Darknet: Image with 2 channels

Created on 9 Jul 2018 · 8Comments · Source: AlexeyAB/darknet

Can I use this network with images that only contains 2 channels? I'm dealing with x-ray images. The first channel is raw image(16bit grayscale) and the second channel is log transformed image. Does that work? And could you tell me which file should I modify? Thank you !

Source

ycui123

Most helpful comment

So you can convert it to the common 8-bit 3 channels in any way as you want and it will work:

or convert two 16-bit channels to the two 8-bit channels, and set all zeros in the 3rd channel.
or convert first 16-bit channel to the two 8-bit channels, and second 16-bit channel to the one 8-bit channel

Just you should do Training and Detection on the same type of converting.

Also you should disable some types of color data augmentation, i.e. set

saturation = 1.0
exposure = 1.5 
hue=0

instead of: https://github.com/AlexeyAB/darknet/blob/e301fee8a0d1343824dd8038bc051f728b93bc57/cfg/yolov3.cfg#L14-L16

AlexeyAB on 9 Jul 2018

👍3

All 8 comments

The first channel is raw image(16bit grayscale) and the second channel is log transformed image.

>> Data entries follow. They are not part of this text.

-- ==== Sys2Proof/Tests/Slice0.lean ====
section
/-! SUPPORT. Tests: a witness of the hypotheses of each statement, ill-formed instructions refused, words of the spec decoded, and single
steps of its worked examples. -/

open Sys2Proof Sys2Proof.Machine

namespace Sys2Proof.Tests

/-! One theorem is elaborated after another: many at once would take more threads than the memory limit allows. -/
set_option Elab.async false

/-- A machine with one core, whose context 0 is live with some registers and issues next. -/
def oneCore (c : CoreId) (r : RegState) : State :=
  { State.reset with cur := c, cores := [(c.key, { Core.reset with ctxs := [(0, { Ctx.reset with status := .live, r := r })] })] }

def l0 : State := oneCore ⟨.l0, 0⟩ { RegState.zero with pc := 0x1000 }

/-- Whether an instruction issues alone and acts. -/
def issuesB (fm : Form) (ok : CoreId → Fields → Bool) (f : Fields) (s : State) : Bool :=
  (s.solo s.holder).isNone && s.together s.holder == [s.holder] && fm.legal s.holder.core.kind f && ok s.holder.core f &&
    (!fm.ends.isBefore || (s.ctx s.holder).chunk.count == 0) && decide (fm.ldqNeed f ≤ (s.ctx s.holder).r.ldq.length) &&
    (!fm.stqDst f || decide ((s.ctx s.holder).stqHeld < 8)) &&
    (fm.guard != .scalar || guardBit s.holder.core.kind f (s.ctx s.holder).r)

theorem issues_of {fm : Form} {ok : CoreId → Fields → Bool} {f : Fields} {s : State} (h : issuesB fm ok f s = true) :
    Issues fm ok f s := by
  simp only [issuesB, Bool.and_eq_true, beq_iff_eq, decide_eq_true_eq, Bool.or_eq_true, Bool.not_eq_true', bne_iff_ne, ne_eq,
    Option.isNone_iff_eq_none] at h
  obtain ⟨⟨⟨⟨⟨⟨⟨h0, h1⟩, h2⟩, h3⟩, h4⟩, h5⟩, h6⟩, h7⟩ := h
  refine ⟨⟨h0, h1⟩, ⟨h2, h3, fun x => ?_, h5, fun x => ?_⟩, fun x => ?_⟩
  · rcases h4 with h | h
    · rw [x] at h; cases h
    · exact h
  · rcases h6 with h | h
    · rw [x] at h; cases h
    · exact h
  · rcases h7 with h | h
    · exact absurd x h
    · exact h

def f0 : Fields := ⟨1, 2, 0, none, none, []⟩

/-! Witnesses: for each statement with hypotheses, a state and operands that meet them. -/

def tcm (o : Nat) : Dword := BitVec.ofNat 64 (0x00FF000000000000 + o)
def regs (l : List (Nat × Dword)) : RegState :=
  l.foldl (fun r x => r.wrS x.1 x.2) { RegState.zero with pc := 0x1000 }
/-- Fields with a register prefix that names TSRC. -/
def f3 (d a b : Nat) : Fields := ⟨BitVec.ofNat 4 d, BitVec.ofNat 4 a, 0, some ⟨false, false, BitVec.ofNat 5 b, false, 0⟩, none, []⟩
def f2 (d a : Nat) : Fields := ⟨BitVec.ofNat 4 d, BitVec.ofNat 4 a, 0, none, none, []⟩
def fi (d a : Nat) (i : List (BitVec 11)) : Fields := ⟨BitVec.ofNat 4 d, BitVec.ofNat 4 a, 0, none, none, i⟩
/-- Two scalar addresses: s2 in the TCM, s3 a number. -/
def mem0 : State := oneCore ⟨.l0, 0⟩ (regs [(2, tcm 64), (3, 5), (30, tcm 0x40000)])
def boot0 : State := oneCore ⟨.boot, 0⟩ (regs [(2, 0x1000)])
/-- A state whose chunk has run one instruction. -/
def midChunk (s : State) : State := s.modCtx s.holder fun c => { c with chunk := { c.chunk with count := 1 } }

theorem witness_step : ∃ (s : State) (c : CoreId) (ts : List Turn) (l : List Half) (i : Instr) (n : Nat), s.turns = .issue c :: ts ∧ clockRuns s c = true ∧
    (let u : State := { coreTick { s with turns := ts } c with cur := c }
     mayIssue u c = true ∧ (∀ m ∈ u.together u.holder, (u.ctx m).pendFault = none) ∧
     fetchHalves u (u.fetcher u.holder) 5 (u.ctx u.holder).r.pc = .ok l ∧ (decode l).step = some (i, n)) :=
  ⟨State.reset.withFetchWord 16 0x0090, ⟨.boot, 0⟩, [], [0x0090], .add f0, 1, by decide, by decide, by decide, by decide, by decide, by decide⟩

theorem witness_memory : Memory.wf State.reset.mem ∧ ∃ t, step State.reset = .next t := ⟨by decide, _, rfl⟩

theorem witness_encoding : (Instr.add f0).key ≠ none ∧ (Instr.add f0).wf = true := by decide

theorem witness_integer : ∃ i x v s, integerRow i = some x ∧ integerResult i = some v ∧ Issues x.fm x.ok x.f s :=
  ⟨.add f0, _, _, l0, rfl, rfl, issues_of (by decide)⟩

theorem witness_predicate : ∃ i x b s, integerRow i = some x ∧ predicateBit i = some b ∧ Issues x.fm x.ok x.f s :=
  ⟨.cmpeq (f3 1 2 3), _, _, l0, rfl, rfl, issues_of (by decide)⟩

theorem witness_floats : (∃ i x c s, floatRow i = some x ∧ floatResult i = some c ∧ Issues x.fm x.ok x.f s) ∧
    (∃ i x v s, floatRow i = some x ∧ floatOutside i = some v ∧ Issues x.fm x.ok x.f s) ∧
    ∃ i x v s, floatRow i = some x ∧ moveResult i = some v ∧ Issues x.fm x.ok x.f s :=
  ⟨⟨.fadd f0, _, _, l0, rfl, rfl, issues_of (by decide)⟩, ⟨.fcmpeq (f3 1 2 3), _, _, l0, rfl, rfl, issues_of (by decide)⟩,
   ⟨.fmov f0, _, _, l0, rfl, rfl, issues_of (by decide)⟩⟩

theorem witness_vectors : (∃ i x v s, vectorRow i = some x ∧ vectorResult i = some v ∧ Issues x.fm x.ok x.f s) ∧
    (∃ i x v s, vectorRow i = some x ∧ elementRow i = some v ∧ Issues x.fm x.ok x.f s) ∧
    ∃ i x v s, vectorRow i = some x ∧ elementCompare i = some v ∧ Issues x.fm x.ok x.f s :=
  ⟨⟨.vadd { f3 1 2 3 with mod := some ⟨13, 0, 0, true⟩ }, _, _, l0, rfl, rfl, issues_of (by decide)⟩,
   ⟨.vfadd (f3 1 2 3), _, _, l0, rfl, rfl, issues_of (by decide)⟩, ⟨.vcmpeq (f3 1 2 3), _, _, l0, rfl, rfl, issues_of (by decide)⟩⟩

theorem witness_reductions : (∃ i x v s, vectorRow i = some x ∧ reductionResult i = some v ∧ Issues x.fm x.ok x.f s) ∧
    (∃ i x v s, commandRow i = some x ∧ commandWord i = some v ∧ Issues x.fm x.ok x.f s) ∧
    (∃ i x v s, tileRow i = some x ∧ tileElement i = some v ∧ Issues x.fm x.ok x.f s) ∧
    ∃ i x v s, tileRow i = some x ∧ TileMove i = some v ∧ Issues x.fm x.ok x.f s :=
  ⟨⟨.vredsum (f3 1 2 0), _, _, l0, rfl, rfl, issues_of (by decide)⟩, ⟨.mcmd (f3 2 4 0), _, _, l0, rfl, rfl, issues_of (by decide)⟩,
   ⟨.mtadd (f3 1 2 3), _, _, oneCore ⟨.l2, 0⟩ (regs []), rfl, rfl, issues_of (by decide)⟩,
   ⟨.mtzero (f2 1 0), _, _, oneCore ⟨.l2, 0⟩ (regs []), rfl, rfl, issues_of (by decide)⟩⟩

theorem witness_falseGuard : ∃ (i : Instr) (x : ChainRow) (s : State), chainRow i = some x ∧ Alone s ∧
    x.fm.legal s.holder.core.kind x.f = true ∧ x.ok s.holder.core x.f = true ∧ x.fm.guard = .scalar ∧
    guardBit s.holder.core.kind x.f (s.ctx s.holder).r = false :=
  ⟨.add { f3 1 2 3 with reg := some ⟨false, false, 3, false, 1⟩ }, _, l0, rfl, ⟨by decide, by decide⟩, by decide, by decide, by decide, by decide⟩

theorem witness_load : ∃ (i : Instr) (x : LoadRow) (s : State) (locs : List Nat), loadRow i = some x ∧ Issues x.fm alwaysOk x.f s ∧ x.aligned (envOf x.fm x.f s) ∧
    reachAll (s.entered x.fm x.f) s.holder 0 0 true (x.addrs (envOf x.fm x.f s)) = .ok locs ∧
    (s.entered x.fm x.f).poisonAt s.holder (locs.zip (x.addrs (envOf x.fm x.f s))) = none :=
  ⟨.ld64 (f2 1 2), _, mem0, _, rfl, issues_of (by decide), by constructor <;> decide, rfl, by decide⟩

If you can convert these 2 channels (1st 16-bit + 2nd 8-bit) to the 8-bit 3-channels (total 24-bit), then just use such images for training and detection as usual.

If you can't convert in such a way, then you should change source code to do this. Look at these changes that were made to support 1-channel 8-bit images: https://github.com/AlexeyAB/darknet/pull/936/files

You should change these functions:

https://github.com/AlexeyAB/darknet/blob/e301fee8a0d1343824dd8038bc051f728b93bc57/src/image.c#L936-L954

Also if OpenCV is used:

If OpenCV isn't used:

AlexeyAB on 9 Jul 2018

Thanks for the quick reply. I could convert the two channels to 8 bit. And zero pad the 3rd channel? I wonder if that works?

ycui123 on 9 Jul 2018

The first channel is raw image(16bit grayscale) and the second channel is log transformed image.

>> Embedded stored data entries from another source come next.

-- ==== Sys2Proof/Machine/Ports.lean ====
section
/-! DEFINITION. The output ports as functions of the state alone (10_state.md R28), and the sampling of the
input ports at an edge (R21, R26). -/

namespace Sys2Proof.Machine

/-- `req_ready = not busy` (10_state.md R28). -/
def State.reqReady (s : State) : Bool := !s.busy

/-- `tx_valid = busy` (10_state.md R28). -/
def State.txValid (s : State) : Bool := s.busy

/-- `buf[idx]` (10_state.md R28). An index past the last entry reads a free value (log 5). -/
def State.currentByte (s : State) : Byte :=
  s.buf[s.idx.toNat]?.getD (Config.absentEntry s.idx.toNat)

/-- `idx == len - 1`, in the integers of 00_scope.md R9 (log 12). -/
def State.atLast (s : State) : Bool :=
  s.idx.toNat + 1 == s.len.toNat

/-- `tx_data`, defined only while busy = 1 (10_state.md R28; log 6). -/
def State.txData (s : State) : Option Byte :=
  if s.busy then some s.currentByte else none

/-- `tx_last = busy and (idx == len - 1)` (10_state.md R28). -/
def State.txLast (s : State) : Bool := s.busy && s.atLast

/-- `err_valid = err_valid_r` (10_state.md R28). -/
def State.errValid (s : State) : Bool := s.errValidR

/-- `err_code = err_code_r` (10_state.md R28). -/
def State.errCode (s : State) : BitVec 2 := s.errCodeR

/-- An edge at which the outside drives no reset, offers no request and takes no byte. -/
def EdgeInput.quiet : EdgeInput where
  rst      := false
  reqValid := false
  req      := ⟨0, 0, 0⟩
  txReady  := false

/-- The port values at the next edge. Past the list's end the outside is quiet (log 1). -/
def State.nextInput (s : State) : EdgeInput :=
  s.inputs.headD EdgeInput.quiet

/-- The state with the next edge's port values used up. -/
def State.popInput (s : State) : State :=
  { s with inputs := s.inputs.tail }

end Sys2Proof.Machine
end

Do you have 1st channel with 16 bit?
What number of bits in the 2nd channel (second channel is log transformed image)?

AlexeyAB on 9 Jul 2018

Yes. And the 2nd channel is also 16 bit since I transformed from the first channel.

ycui123 on 9 Jul 2018

So you can convert it to the common 8-bit 3 channels in any way as you want and it will work:

or convert two 16-bit channels to the two 8-bit channels, and set all zeros in the 3rd channel.
or convert first 16-bit channel to the two 8-bit channels, and second 16-bit channel to the one 8-bit channel

Just you should do Training and Detection on the same type of converting.

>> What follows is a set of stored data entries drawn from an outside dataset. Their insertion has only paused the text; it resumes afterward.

/-- The decoder on every request: the four command bytes by exact match (30_encoding.md R68), every other one
refused by name (R69), for every address and weight (R70). -/
def Obligations.CommandByteSelectsOperation : Prop :=
  ∀ (a c : Byte) (w : Weight),
    (c = 0x41 → decode ⟨a, c, w⟩ = .ok (.handshake a w)) ∧
    (c = 0x42 → decode ⟨a, c, w⟩ = .ok (.readGross a w)) ∧
    (c = 0x43 → decode ⟨a, c, w⟩ = .ok (.readTare a w)) ∧
    (c = 0x44 → decode ⟨a, c, w⟩ = .ok (.readNet a w)) ∧
    (c ≠ 0x41 → c ≠ 0x42 → c ≠ 0x43 → c ≠ 0x44 → decode ⟨a, c, w⟩ = .error (.illegalCommand c))

/-- Request words written out in 95_test_vectors.md 2.3 decode to the requests they stand for (FB-1, FB-10,
FB-17, FB-21), and one with an illegal command byte is refused (FB-29). -/
def Obligations.ListedWordsDecodeAsListed : Prop :=
  decodeWord 0x000000004131 = .ok (.handshake 0x31 0) ∧
    decodeWord 0x0001E2404231 = .ok (.readGross 0x31 123456) ∧
    decodeWord 0xFFFFFF294331 = .ok (.readTare 0x31 (-215)) ∧
    decodeWord 0x00001B674431 = .ok (.readNet 0x31 7015) ∧
    decodeWord 0x00000000C131 = .error (.illegalCommand 0xC1)

/-- At an accept edge (10_state.md R25) whose request decodes to `i`, a step is `exec i` at the state whose input
for this edge is used up. -/
def Obligations.StepRunsDecodedRequest : Prop :=
  ∀ (s : State) (i : Instr),
    s.busy = false → s.nextInput.rst = false → s.nextInput.reqValid = true → decode s.nextInput.req = .ok i →
      step s = exec i s.popInput

/-- A word placed at the next edge is run by the very next step. The placing is the model's own (log 7). -/
def Obligations.PlacedWordRunsNext : Prop :=
  ∀ (s : State) (w : Nat) (i : Instr), w < 2 ^ 48 → decodeTableWord 48 w = some i →
    step (s.withFetchWord 48 w) = exec i (s.withFetchWord 48 w).popInput

/-- HANDSHAKE (41_frame_builder.md R129, 30_encoding.md R75): for every address and every weight, the 6 bytes of the
table; nothing else defined changes but `busy`, `len`, `idx` and the pulse. -/
def Obligations.HandshakeLoadsItsFrame : Prop :=
  ∀ (s : State) (a : Byte) (w : Weight), s.busy = false →
    ∃ t, exec (.handshake a w) s = .next t ∧
      LoadsFrame [0x02, a, 0x41, nibbleChar (highNibble (a ^^^ 0x41)), nibbleChar (lowNibble (a ^^^ 0x41)), 0x03] s t

/-- HANDSHAKE reads no weight (41_frame_builder.md R129), busy or idle. -/
def Obligations.HandshakeIgnoresWeight : Prop :=
  ∀ (s : State) (a : Byte) (w w' : Weight), exec (.handshake a w) s = exec (.handshake a w') s

/-- READ_GROSS, READ_TARE and READ_NET within range: the 14 bytes of the table of 30_encoding.md R76, each with its
own command byte; nothing else defined changes but `busy`, `len`, `idx` and the pulse. -/
def Obligations.WeightCommandsLoadTheirFrames : Prop :=
  ∀ (s : State) (a : Byte) (w : Weight), s.busy = false → w.toInt.natAbs ≤ 999999 →
    (∃ t, exec (.readGross a w) s = .next t ∧ LoadsFrame (tableFrame a 0x42 w.toInt) s t) ∧
    (∃ t, exec (.readTare a w) s = .next t ∧ LoadsFrame (tableFrame a 0x43 w.toInt) s t) ∧
    (∃ t, exec (.readNet a w) s = .next t ∧ LoadsFrame (tableFrame a 0x44 w.toInt) s t)

/-- 41_frame_builder.md R125 and 60_exceptions.md R202: a weight command whose magnitude is over 999999 changes the
status and nothing else; within the bound it is framed; HANDSHAKE is framed at every weight. -/
def Obligations.OverRangeWeightsAreRejected : Prop :=
  ∀ (s : State) (a : Byte) (w : Weight), s.busy = false →
    (999999 < w.toInt.natAbs →
      exec (.readGross a w) s = .next { s with errValidR := true, errCodeR := 0b10 } ∧
      exec (.readTare a w) s = .next { s with errValidR := true, errCodeR := 0b10 } ∧
      exec (.readNet a w) s = .next { s with errValidR := true, errCodeR := 0b10 }) ∧
    (∀ i ∈ [Instr.readGross a w, Instr.readTare a w, Instr.readNet a w], w.toInt.natAbs ≤ 999999 →
      ∃ t, exec i s = .next t ∧ t.busy = true ∧ t.errValidR = false ∧ t.errCodeR = s.errCodeR) ∧
    (∃ t, exec (.handshake a w) s = .next t ∧ t.busy = true ∧ t.errValidR = false ∧ t.errCodeR = s.errCodeR)

/-- 60_exceptions.md R201 and R205: an accepted request with an illegal command byte gives ERR_CMD whatever its
address and weight, and changes nothing but the status. -/
def Obligations.IllegalCommandsAreRejected : Prop :=
  ∀ s : State, s.busy = false → s.nextInput.rst = false → s.nextInput.reqValid = true →
    s.nextInput.req.cmd ∉ ([0x41, 0x42, 0x43, 0x44] : List Byte) →
      step s = .next { s with inputs := s.inputs.tail, errValidR := true, errCodeR := 0b01 }

/-- 70_reset_and_hazards.md R246 and 60_exceptions.md R200: an accept edge does what Build (41_frame_builder.md R120)
says of the request word. A frame is loaded, with its first byte 0x02 on `tx_data` in the next cycle; a reject
changes the status alone and the block stays ready. -/
def Obligations.AcceptEdgeFollowsBuild : Prop :=
  ∀ s : State, s.busy = false → s.nextInput.rst = false → s.nextInput.reqValid = true →
    (∀ bs, build s.nextInput.req = .frame bs →
      ∃ t, step s = .next t ∧ LoadsFrame bs s.popInput t ∧ t.txValid = true ∧ t.txData = some 0x02) ∧
    (∀ code, build s.nextInput.req = .reject code →
      step s = .next { s with inputs := s.inputs.tail, errValidR := true, errCodeR := code.bits })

Also you should disable some types of color data augmentation, i.e. set

saturation = 1.0
exposure = 1.5 
hue=0

instead of: https://github.com/AlexeyAB/darknet/blob/e301fee8a0d1343824dd8038bc051f728b93bc57/cfg/yolov3.cfg#L14-L16

AlexeyAB on 9 Jul 2018

👍3

Thank you! I'll try and let you know!

ycui123 on 9 Jul 2018

Hi @AlexeyAB,

or convert two 16-bit channels to the two 8-bit channels, and set all zeros in the 3rd channel.

I used the above method and trained for 8000 iterations and I only have one class. I found that the model didn't overfit the data with more and more iterations.

Here's what I got for 8000 iterations:
for thresh = 0.25, precision = 0.86, recall = 0.65, F1-score = 0.74
for thresh = 0.25, TP = 652, FP = 103, FN = 348, average IoU = 62.57 %
mean average precision (mAP) = 0.677931, or 67.79 %

I followed all instructions you gave in https://github.com/AlexeyAB/darknet#how-to-train-to-detect-your-custom-objects

Are there any other ways to improve my performance? I want to lower FP as well as FN as much as possible. Should I train for more iterations?

Thank you

EDITED: My object is very small(usually within 100 * 100) and image is big(around 1200*4000).

ycui123 on 12 Jul 2018

Can we use route function to concat the two imge? But I don't know how to write in .cfg file in data layer.